▸ **Instructions for the task**
Extract the lines from the first line of the records below through the line containing "with_reducible apply State_leaveCell_good", inclusive, and reproduce them exactly as written.

[Stored data]

═══

theorem State_dropArrival_good {q : Kept} {s : State} (p : Nat) (h : Good q s) (w_regs : q.keep .regs = false := by assumption) (w_pages : q.keep .pages = false := by assumption) (w_msgs : q.keep .msgs = false := by assumption) (w_work : q.keep .work = false := by assumption) (w_link : q.keep .link = false := by assumption) : Good q (Sys2Proof.Machine.State.dropArrival s p) := by
  unfold Sys2Proof.Machine.State.dropArrival
  repeat' first
    | with_reducible assumption
    | with_reducible apply goodO_next
    | intro _
    | with_reducible apply State_setPort_good
    | with_reducible apply State_freeCell_good
    | with_reducible apply State_leaveCell_good
    | with_reducible apply State_watched_good
    | with_reducible apply good_foldl
    | with_reducible apply good_foldl_fst
    | split
    | with_reducible refine good_fst (by assumption) ?_
    | with_reducible refine good_snd (by assumption) ?_
    | with_reducible refine good_snd2 (by assumption) ?_
    | dsimp only

theorem State_cutArrival_good {q : Kept} {s : State} (p : Nat) (h : Good q s) (w_regs : q.keep .regs = false := by assumption) (w_pages : q.keep .pages = false := by assumption) (w_msgs : q.keep .msgs = false := by assumption) (w_work : q.keep .work = false := by assumption) (w_link : q.keep .link = false := by assumption) : Good q (Sys2Proof.Machine.State.cutArrival s p) := by
  unfold Sys2Proof.Machine.State.cutArrival
  repeat' first
    | with_reducible assumption
    | with_reducible apply goodO_next
    | intro _
    | with_reducible apply State_dropArrival_good
    | with_reducible apply State_setPort_good
    | with_reducible apply good_foldl
    | with_reducible apply good_foldl_fst
    | split
    | with_reducible refine good_fst (by assumption) ?_
    | with_reducible refine good_snd (by assumption) ?_
    | with_reducible refine good_snd2 (by assumption) ?_
    | dsimp only

theorem State_leaveData_good {q : Kept} {s : State} (p : Nat) (st : Nat) (h : Good q s) (w_regs : q.keep .regs = false := by assumption) (w_pages : q.keep .pages = false := by assumption) (w_msgs : q.keep .msgs = false := by assumption) (w_work : q.keep .work = false := by assumption) (w_link : q.keep .link = false := by assumption) (w_freeCtr : q.keep .freeCtr = false := by assumption) : Good q (Sys2Proof.Machine.State.leaveData s p st) := by
  unfold Sys2Proof.Machine.State.leaveData
  repeat' first
    | with_reducible assumption
    | with_reducible apply goodO_next
    | intro _
    | with_reducible apply State_cutArrival_good
    | with_reducible apply State_holdChains_good
    | with_reducible apply State_staleRef_good
    | with_reducible apply State_setPortState_good
    | with_reducible apply State_setPort_good
    | with_reducible apply State_flag_good
    | with_reducible apply State_set_good
    | with_reducible apply good_foldl

theorem State_linkDown_good {q : Kept} {s : State} (p : Nat) (cause : Nat) (h : Good q s) (w_regs : q.keep .regs = false := by assumption) (w_pages : q.keep .pages = false := by assumption) (w_msgs : q.keep .msgs = false := by assumption) (w_work : q.keep .work = false := by assumption) (w_link : q.keep .link = false := by assumption) (w_freeCtr : q.keep .freeCtr = false := by assumption) : Good q (Sys2Proof.Machine.State.linkDown s p cause) := by
  unfold Sys2Proof.Machine.State.linkDown
  repeat' first
    | with_reducible assumption
    | with_reducible apply goodO_next
    | intro _
    | with_reducible apply State_set_good
    | with_reducible apply State_add_good
    | with_reducible apply State_capture_good
    | with_reducible apply State_setPortState_good
    | with_reducible apply State_leaveData_good
    | with_reducible apply good_foldl
    | with_reducible apply good_foldl_fst
    | split

theorem State_leaveCheck_good {q : Kept} {s : State} (p : Nat) (h : Good q s) (w_regs : q.keep .regs = false := by assumption) (w_pages : q.keep .pages = false := by assumption) (w_msgs : q.keep .msgs = false := by assumption) (w_work : q.keep .work = false := by assumption) (w_link : q.keep .link = false := by assumption) (w_freeCtr : q.keep .freeCtr = false := by assumption) : Good q (Sys2Proof.Machine.State.leaveCheck s p) := by
  unfold Sys2Proof.Machine.State.leaveCheck
  repeat' first
    | with_reducible assumption
    | with_reducible apply goodO_next
    | intro _
    | with_reducible apply State_set_good
    | with_reducible apply State_leaveData_good
    | with_reducible apply good_foldl
    | with_reducible apply good_foldl_fst
    | split
    | with_reducible refine good_fst (by assumption) ?_
    | with_reducible refine good_snd (by assumption) ?_
    | with_reducible refine good_snd2 (by assumption) ?_
    | dsimp only

theorem State_ackItem_good {q : Kept} {s : State} (k : Nat) (h : Good q s) (w_regs : q.keep .regs = false := by assumption) (w_pages : q.keep .pages = false := by assumption) (w_msgs : q.keep .msgs = false := by assumption) (w_work : q.keep .work = false := by assumption) : Good q (Sys2Proof.Machine.State.ackItem s k) := by
  unfold Sys2Proof.Machine.State.ackItem
  repeat' first
    | with_reducible assumption
    | with_reducible apply goodO_next
    | intro _
    | with_reducible apply State_finishOf_good
    | with_reducible apply State_setCell_good
    | with_reducible apply State_finishCell_good
    | with_reducible apply good_foldl
    | with_reducible apply good_foldl_fst
    | split

theorem State_ackBelow_good {q : Kept} {s : State} (p : Nat) (n : Nat) (h : Good q s) (w_regs : q.keep .regs = false := by assumption) (w_pages : q.keep .pages = false := by assumption) (w_msgs : q.keep .msgs = false := by assumption) (w_work : q.keep .work = false := by assumption) (w_link : q.keep .link = false := by assumption) : Good q (Sys2Proof.Machine.State.ackBelow s p n) := by
  unfold Sys2Proof.Machine.State.ackBelow
  repeat' first
    | with_reducible assumption
    | with_reducible apply goodO_next
    | intro _
    | with_reducible apply State_setPort_good
    | with_reducible apply State_ackItem_good
    | with_reducible apply good_foldl
    | with_reducible apply good_foldl_fst
    | split
    | with_reducible refine good_fst (by assumption) ?_
    | with_reducible refine good_snd (by assumption) ?_
    | with_reducible refine good_snd2 (by assumption) ?_
    | dsimp only

theorem State_ackIn_good {q : Kept} {s : State} (p : Nat) (hd : FlitHdr) (h : Good q s) (w_regs : q.keep .regs = false := by assumption) (w_pages : q.keep .pages = false := by assumption) (w_msgs : q.keep .msgs = false := by assumption) (w_work : q.keep .work = false := by assumption) (w_link : q.keep .link = false := by assumption) (w_freeCtr : q.keep .freeCtr = false := by assumption) : Good q (Sys2Proof.Machine.State.ackIn s p hd) := by
  unfold Sys2Proof.Machine.State.ackIn
  repeat' first
    | with_reducible assumption
    | with_reducible apply goodO_next
    | intro _
    | with_reducible apply State_setPort_good
    | with_reducible apply State_leaveCheck_good
    | with_reducible apply State_ackBelow_good
    | with_reducible apply good_foldl
    | with_reducible apply good_foldl_fst
    | split
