theorem unsequenced_good {q : Kept} (p : Nat) (hd : FlitHdr) {s : State} (body : State → State) (h : Good q s) (hbody : ∀ x0, Good q x0 → Good q (body x0)) (w_regs : q.keep .regs = false := by assumption) (w_pages : q.keep .pages = false := by assumption) (w_msgs : q.keep .msgs = false := by assumption) (w_work : q.keep .work = false := by assumption) (w_link : q.keep .link = false := by assumption) (w_freeCtr : q.keep .freeCtr = false := by assumption) : GoodO q (Sys2Proof.Machine.unsequenced p hd s body) := by
  unfold Sys2Proof.Machine.unsequenced
  repeat' first
    | with_reducible assumption
    | with_reducible apply goodO_next
    | intro _
    | with_reducible apply hbody
    | with_reducible apply portEvent_good
    | with_reducible apply State_flitIn_good
    | with_reducible apply good_foldl
    | with_reducible apply good_foldl_fst
    | split
    | with_reducible refine good_fst (by assumption) ?_
    | with_reducible refine good_snd (by assumption) ?_
    | with_reducible refine good_snd2 (by assumption) ?_
    | dsimp only

theorem State_leaveIn_good {q : Kept} {s : State} (p : Nat) (h : Good q s) (w_regs : q.keep .regs = false := by assumption) (w_pages : q.keep .pages = false := by assumption) (w_msgs : q.keep .msgs = false := by assumption) (w_work : q.keep .work = false := by assumption) (w_link : q.keep .link = false := by assumption) (w_freeCtr : q.keep .freeCtr = false := by assumption) : Good q (Sys2Proof.Machine.State.leaveIn s p) := by
  unfold Sys2Proof.Machine.State.leaveIn
  repeat' first
    | with_reducible assumption
    | with_reducible apply goodO_next
    | intro _
    | with_reducible apply State_leaveCheck_good
    | with_reducible apply State_setPort_good
    | with_reducible apply good_foldl
    | with_reducible apply good_foldl_fst
    | split

theorem State_applyFlit_good {q : Kept} {s : State} (p : Nat) (a : FlitBody) (h : Good q s) (w_regs : q.keep .regs = false := by assumption) (w_pages : q.keep .pages = false := by assumption) (w_msgs : q.keep .msgs = false := by assumption) (w_faultLog : q.keep .faultLog = false := by assumption) (w_hbm : q.keep .hbm = false := by assumption) (w_caches : q.keep .caches = false := by assumption) (w_mem : q.keep .mem = false := by assumption) (w_sync : q.keep .sync = false := by assumption) (w_work : q.keep .work = false := by assumption) (w_link : q.keep .link = false := by assumption) (w_freeCtr : q.keep .freeCtr = false := by assumption) : Good q (Sys2Proof.Machine.State.applyFlit s p a) := by
  unfold Sys2Proof.Machine.State.applyFlit
  repeat' first
    | with_reducible assumption
    | with_reducible apply goodO_next
    | intro _
    | with_reducible apply State_leaveIn_good
    | with_reducible apply State_noticeIn_good
    | with_reducible apply State_signalIn_good
    | with_reducible apply State_writeBytesIn_good
    | with_reducible apply State_itemData_good
    | with_reducible apply State_itemHead_good
    | with_reducible apply State_owe_good
    | with_reducible apply good_foldl
    | with_reducible apply good_foldl_fst
    | split

theorem State_rxTake_good {q : Kept} {s : State} (p : Nat) (h : Good q s) (w_regs : q.keep .regs = false := by assumption) (w_pages : q.keep .pages = false := by assumption) (w_msgs : q.keep .msgs = false := by assumption) (w_faultLog : q.keep .faultLog = false := by assumption) (w_hbm : q.keep .hbm = false := by assumption) (w_caches : q.keep .caches = false := by assumption) (w_mem : q.keep .mem = false := by assumption) (w_sync : q.keep .sync = false := by assumption) (w_work : q.keep .work = false := by assumption) (w_link : q.keep .link = false := by assumption) (w_freeCtr : q.keep .freeCtr = false := by assumption) : Good q (Sys2Proof.Machine.State.rxTake s p) := by
  unfold Sys2Proof.Machine.State.rxTake
  repeat' first
    | with_reducible assumption
    | with_reducible apply goodO_next
    | intro _
    | with_reducible apply State_applyFlit_good
    | with_reducible apply State_setPort_good
    | with_reducible apply good_foldl
    | with_reducible apply good_foldl_fst
    | split

theorem State_rxDrain_good {q : Kept} (r0 : Nat) (w_regs : q.keep .regs = false := by assumption) (w_pages : q.keep .pages = false := by assumption) (w_msgs : q.keep .msgs = false := by assumption) (w_faultLog : q.keep .faultLog = false := by assumption) (w_hbm : q.keep .hbm = false := by assumption) (w_caches : q.keep .caches = false := by assumption) (w_mem : q.keep .mem = false := by assumption) (w_sync : q.keep .sync = false := by assumption) (w_work : q.keep .work = false := by assumption) (w_link : q.keep .link = false := by assumption) (w_freeCtr : q.keep .freeCtr = false := by assumption) : ∀ (s : State) (p : Nat), Good q s → Good q (Sys2Proof.Machine.State.rxDrain s p r0) := by
  induction r0 with
  | zero =>
    intro s p h
    unfold Sys2Proof.Machine.State.rxDrain
    repeat' first
      | with_reducible assumption
  | succ n ih =>
    intro s p h
    unfold Sys2Proof.Machine.State.rxDrain
    repeat' first
      | with_reducible assumption
      | with_reducible apply goodO_next
      | intro _
      | with_reducible apply ih
      | with_reducible apply State_rxTake_good
      | with_reducible apply good_foldl
      | with_reducible apply good_foldl_fst
      | split

theorem State_rxGo_good {q : Kept} {s : State} (p : Nat) (h : Good q s) (w_regs : q.keep .regs = false := by assumption) (w_pages : q.keep .pages = false := by assumption) (w_msgs : q.keep .msgs = false := by assumption) (w_faultLog : q.keep .faultLog = false := by assumption) (w_hbm : q.keep .hbm = false := by assumption) (w_caches : q.keep .caches = false := by assumption) (w_mem : q.keep .mem = false := by assumption) (w_sync : q.keep .sync = false := by assumption) (w_work : q.keep .work = false := by assumption) (w_link : q.keep .link = false := by assumption) (w_freeCtr : q.keep .freeCtr = false := by assumption) : Good q (Sys2Proof.Machine.State.rxGo s p) := by
  unfold Sys2Proof.Machine.State.rxGo
  repeat' first
    | with_reducible assumption
    | with_reducible apply goodO_next
    | intro _
    | with_reducible apply State_rxDrain_good

theorem sequenced_good {q : Kept} (p : Nat) (hd : FlitHdr) {s : State} (accept : State → State) (h : Good q s) (haccept : ∀ x0, Good q x0 → Good q (accept x0)) (w_regs : q.keep .regs = false := by assumption) (w_pages : q.keep .pages = false := by assumption) (w_msgs : q.keep .msgs = false := by assumption) (w_work : q.keep .work = false := by assumption) (w_link : q.keep .link = false := by assumption) (w_freeCtr : q.keep .freeCtr = false := by assumption) : GoodO q (Sys2Proof.Machine.sequenced p hd s accept) := by
  unfold Sys2Proof.Machine.sequenced
  repeat' first
    | with_reducible assumption
    | with_reducible apply goodO_next
    | intro _
    | with_reducible apply haccept
    | with_reducible apply event_good
    | with_reducible apply State_setPort_good
    | with_reducible apply State_flitIn_good
    | with_reducible apply good_foldl
    | with_reducible apply good_foldl_fst
    | split
    | with_reducible refine good_fst (by assumption) ?_
    | with_reducible refine good_snd (by assumption) ?_
    | with_reducible refine good_snd2 (by assumption) ?_
    | dsimp only

theorem buffered_good {q : Kept} (p : Nat) (hd : FlitHdr) (f : FlitBody) {s : State} (h : Good q s) (w_regs : q.keep .regs = false := by assumption) (w_pages : q.keep .pages = false := by assumption) (w_msgs : q.keep .msgs = false := by assumption) (w_faultLog : q.keep .faultLog = false := by assumption) (w_hbm : q.keep .hbm = false := by assumption) (w_caches : q.keep .caches = false := by assumption) (w_mem : q.keep .mem = false := by assumption) (w_sync : q.keep .sync = false := by assumption) (w_work : q.keep .work = false := by assumption) (w_link : q.keep .link = false := by assumption) (w_freeCtr : q.keep .freeCtr = false := by assumption) : GoodO q (Sys2Proof.Machine.buffered p hd f s) := by
  unfold Sys2Proof.Machine.buffered
  repeat' first
    | with_reducible assumption
    | with_reducible apply goodO_next
    | intro _
    | with_reducible apply sequenced_good
    | with_reducible apply State_rxGo_good
    | with_reducible apply State_flitIn_good
    | with_reducible apply State_setPort_good

theorem linkFlit_good {q : Kept} (p : Nat) (hd : FlitHdr) {s : State} (body : State → State) (h : Good q s) (hbody : ∀ x0, Good q x0 → Good q (body x0)) (w_regs : q.keep .regs = false := by assumption) (w_pages : q.keep .pages = false := by assumption) (w_msgs : q.keep .msgs = false := by assumption) (w_work : q.keep .work = false := by assumption) (w_link : q.keep .link = false := by assumption) (w_freeCtr : q.keep .freeCtr = false := by assumption) : GoodO q (Sys2Proof.Machine.linkFlit p hd s body) := by
  unfold Sys2Proof.Machine.linkFlit
  repeat' first
    | with_reducible assumption
    | with_reducible apply goodO_next
    | intro _
    | with_reducible apply hbody
    | with_reducible apply sequenced_good
    | with_reducible apply State_flitIn_good
    | with_reducible apply good_foldl
    | with_reducible apply good_foldl_fst
    | split
    | with_reducible refine good_fst (by assumption) ?_
    | with_reducible refine good_snd (by assumption) ?_
    | with_reducible refine good_snd2 (by assumption) ?_
    | dsimp only

theorem execExch_good {q : Kept} (p : Nat) (hd : FlitHdr) (record : List Byte) {s : State} (h : Good q s) (w_regs : q.keep .regs = false := by assumption) (w_pages : q.keep .pages = false := by assumption) (w_msgs : q.keep .msgs = false := by assumption) (w_work : q.keep .work = false := by assumption) (w_link : q.keep .link = false := by assumption) (w_rngCtr : q.keep .rngCtr = false := by assumption) (w_freeCtr : q.keep .freeCtr = false := by assumption) : GoodO q (Sys2Proof.Machine.execExch p hd record s) := by
  unfold Sys2Proof.Machine.execExch
  repeat' first
    | with_reducible assumption
    | with_reducible apply goodO_next
    | intro _
    | with_reducible apply State_add_good
    | with_reducible apply State_exchange_good
    | with_reducible apply portEvent_good

theorem execIdle_good {q : Kept} (p : Nat) (hd : FlitHdr) {s : State} (h : Good q s) (w_regs : q.keep .regs = false := by assumption) (w_pages : q.keep .pages = false := by assumption) (w_msgs : q.keep .msgs = false := by assumption) (w_work : q.keep .work = false := by assumption) (w_link : q.keep .link = false := by assumption) (w_freeCtr : q.keep .freeCtr = false := by assumption) : GoodO q (Sys2Proof.Machine.execIdle p hd s) := by
  exact unsequenced_good _ _ _ h (fun _ k => k)

theorem execItemHead_good {q : Kept} (p : Nat) (hd : FlitHdr) (header : List Byte) (payload : List Byte) {s : State} (h : Good q s) (w_regs : q.keep .regs = false := by assumption) (w_pages : q.keep .pages = false := by assumption) (w_msgs : q.keep .msgs = false := by assumption) (w_faultLog : q.keep .faultLog = false := by assumption) (w_hbm : q.keep .hbm = false := by assumption) (w_caches : q.keep .caches = false := by assumption) (w_mem : q.keep .mem = false := by assumption) (w_sync : q.keep .sync = false := by assumption) (w_work : q.keep .work = false := by assumption) (w_link : q.keep .link = false := by assumption) (w_freeCtr : q.keep .freeCtr = false := by assumption) : GoodO q (Sys2Proof.Machine.execItemHead p hd header payload s) := by
  unfold Sys2Proof.Machine.execItemHead
  repeat' first
    | with_reducible assumption
    | with_reducible apply goodO_next
    | intro _
    | with_reducible apply buffered_good

theorem execItemData_good {q : Kept} (p : Nat) (hd : FlitHdr) (payload : List Byte) {s : State} (h : Good q s) (w_regs : q.keep .regs = false := by assumption) (w_pages : q.keep .pages = false := by assumption) (w_msgs : q.keep .msgs = false := by assumption) (w_faultLog : q.keep .faultLog = false := by assumption) (w_hbm : q.keep .hbm = false := by assumption) (w_caches : q.keep .caches = false := by assumption) (w_mem : q.keep .mem = false := by assumption) (w_sync : q.keep .sync = false := by assumption) (w_work : q.keep .work = false := by assumption) (w_link : q.keep .link = false := by assumption) (w_freeCtr : q.keep .freeCtr = false := by assumption) : GoodO q (Sys2Proof.Machine.execItemData p hd payload s) := by
  unfold Sys2Proof.Machine.execItemData
  repeat' first
    | with_reducible assumption
    | with_reducible apply goodO_next
    | intro _
    | with_reducible apply buffered_good

theorem execLwrHead_good {q : Kept} (p : Nat) (hd : FlitHdr) (w : LinkWrite) (data : List Byte) {s : State} (h : Good q s) (w_regs : q.keep .regs = false := by assumption) (w_pages : q.keep .pages = false := by assumption) (w_msgs : q.keep .msgs = false := by assumption) (w_faultLog : q.keep .faultLog = false := by assumption) (w_hbm : q.keep .hbm = false := by assumption) (w_caches : q.keep .caches = false := by assumption) (w_mem : q.keep .mem = false := by assumption) (w_sync : q.keep .sync = false := by assumption) (w_work : q.keep .work = false := by assumption) (w_link : q.keep .link = false := by assumption) (w_freeCtr : q.keep .freeCtr = false := by assumption) : GoodO q (Sys2Proof.Machine.execLwrHead p hd w data s) := by
  unfold Sys2Proof.Machine.execLwrHead
  repeat' first
    | with_reducible assumption
    | with_reducible apply goodO_next
    | intro _
    | with_reducible apply buffered_good

theorem execLwrData_good {q : Kept} (p : Nat) (hd : FlitHdr) (data : List Byte) {s : State} (h : Good q s) (w_regs : q.keep .regs = false := by assumption) (w_pages : q.keep .pages = false := by assumption) (w_msgs : q.keep .msgs = false := by assumption) (w_faultLog : q.keep .faultLog = false := by assumption) (w_hbm : q.keep .hbm = false := by assumption) (w_caches : q.keep .caches = false := by assumption) (w_mem : q.keep .mem = false := by assumption) (w_sync : q.keep .sync = false := by assumption) (w_work : q.keep .work = false := by assumption) (w_link : q.keep .link = false := by assumption) (w_freeCtr : q.keep .freeCtr = false := by assumption) : GoodO q (Sys2Proof.Machine.execLwrData p hd data s) := by
  unfold Sys2Proof.Machine.execLwrData
  repeat' first
    | with_reducible assumption
    | with_reducible apply goodO_next
    | intro _
    | with_reducible apply buffered_good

═══

▸ **Answer box**
theorem State_dropArrival_good {q : Kept} {s : State} (p : Nat) (h : Good q s) (w_regs : q.keep .regs = false := by assumption) (w_pages : q.keep .pages = false := by assumption) (w_msgs : q.keep .msgs = false := by assumption) (w_work : q.keep .work = false := by assumption) (w_link : q.keep .link = false := by assumption) : Good q (Sys2Proof.Machine.State.dropArrival s p) := by
  unfold Sys2Proof.Machine.State.dropArrival
  repeat' first
    | with_reducible assumption
    | with_reducible apply goodO_next
    | intro _
    | with_reducible apply State_setPort_good
    | with_reducible apply State_freeCell_good
    | with_reducible apply State_leaveCell_good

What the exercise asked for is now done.